## TRY IT
The lines to be copied are those below that contain "inChain".

## Items from a dataset
/-- Every context that has come to stand in line order ahead of one that is ENTERED becomes PLAN_CLOSED (R45, R48, R153), several
of them in line order (log 60: the spec gives no order). It follows each creation and each move of a context: the context that
moved may now stand ahead of an ENTERED one, and one that is ENTERED may have moved behind others. -/
def closeAllAhead (s : State) : State := (lineOrder s).foldl closeIfAhead s

/-- The slots whose context passes. -/
def slotsWhere (s : State) (p : Context → Bool) : List Nat :=
  (List.range Config.slots).filter fun i => match ctxAt s i with | some c => p c | none => false

/-- At BANK_CLOSE every EXPECTED NO_PROGRAM context that names the program is bound (R16), in the order of the slots
(log 47: the spec gives no order). -/
def bindAtClose (s : State) (b : BankId) (programId : Nat) : State :=
  (slotsWhere s fun c => c.state == .expected && c.noProgram && c.programId == some programId).foldl
    (fun s i => bindCtx s i b) s

/-! ### The image skip mask (R122) -/

/-- The keys of the items that an image joining the mask takes out: own items and adopted entries of the image that are
PENDING or IN_CHAIN (R122). -/
def skippedKeys (s : State) (c : Context) (new : BitVec 8) : List ItemKey :=
  ((c.own.zip (boundSteps s c)).filterMap fun x =>
    if new.getLsbD x.2.image && (x.1.state == .pending || x.1.state == .inChain) then some (stepItem s c x.2).key
    else none) ++
  (c.adopted.filterMap fun a =>
    if new.getLsbD a.item.image && (a.state == .pending || a.state == .inChain) then some a.item.key else none)

/-- Own items with those of new images SKIPPED (R122). -/
def skipOwn (new : BitVec 8) : List OwnItem → List StepRecord → List OwnItem
  | o :: os, r :: rs =>
    (if new.getLsbD r.image && (o.state == .pending || o.state == .inChain) then { o with state := .skipped } else o) ::
      skipOwn new os rs
  | os, _ => os

/-- The passport entries that stay when images join the mask: those of other images, and MADE_UP ones (R122). -/
def keepEntry (new : BitVec 8) (e : Entry) : Bool :=
  !new.getLsbD e.item.image || (match e.state with | .madeUp _ => true | _ => false)

/-- The context with images joined to its mask (R122). -/
def Context.skipImages (c : Context) (steps : List StepRecord) (keys : List ItemKey) (new : BitVec 8) : Context :=
  { c with
    skipMask := c.skipMask ||| new
    own := skipOwn new c.own steps
    adopted := c.adopted.map fun a =>
      if new.getLsbD a.item.image && (a.state == .pending || a.state == .inChain) then { a with state := .dropped } else a
    retry := c.retry.filter fun k => !keys.contains k
    upstream := c.upstream.filter (keepEntry new)
    ownRun := c.ownRun.filter (keepEntry new) }

/-- The images of a mask that are not yet in a context's join its mask (R122). -/
def joinMask (s : State) (slot : Nat) (mask : BitVec 8) : State :=
  match ctxAt s slot with
  | none => s
  | some c =>
    let new := mask &&& ~~~c.skipMask
    if new = 0 then s
    else
      let keys := skippedKeys s c new
      cancelKeys (setSlot s slot (some (c.skipImages (boundSteps s c) keys new))) keys

/-- An adopted entry dropped other than by owing: off the retry list, and its key cancelled (R122). -/
def withdrawAdopted (s : State) (slot : Nat) (k : ItemKey) : State :=
  cancelKeys (modCtx s slot fun c => (c.modAdopted k fun a =>
    if a.state = .pending ∨ a.state = .inChain then { a with state := .dropped } else a).offRetry k) [k]

/-! ### Insertion reports (R124) -/

/-- The passport entry of an inserted adopted item becomes MADE_UP by a station; with none held it is appended (R123,
R124). -/
def Context.madeUpBy (c : Context) (station : Nat) (k : ItemKey) : Context :=
  match c.entryState k with
  | some _ => c.setEntry k (.madeUp station)
  | none =>
    match c.adoptedFor k with
    | none => c
    | some a =>
      if c.entryCount < Config.entriesMax then
        { c with upstream := c.upstream ++ [{ item := a.item, state := .madeUp station }] }
      else { c with flags := { c.flags with passportFull := true } }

## OUTPUT FOR THIS TASK
    if new.getLsbD x.2.image && (x.1.state == .pending || x.1.state == .inChain) then some (stepItem s c x.2).key
    if new.getLsbD a.item.image && (a.state == .pending || a.state == .inChain) then some a.item.key else none)
    (if new.getLsbD r.image && (o.state == .pending || o.state == .inChain) then { o with state := .skipped } else o) ::
      if new.getLsbD a.item.image && (a.state == .pending || a.state == .inChain) then { a with state := .dropped } else a
    if a.state = .pending ∨ a.state = .inChain then { a with state := .dropped } else a).offRetry k) [k]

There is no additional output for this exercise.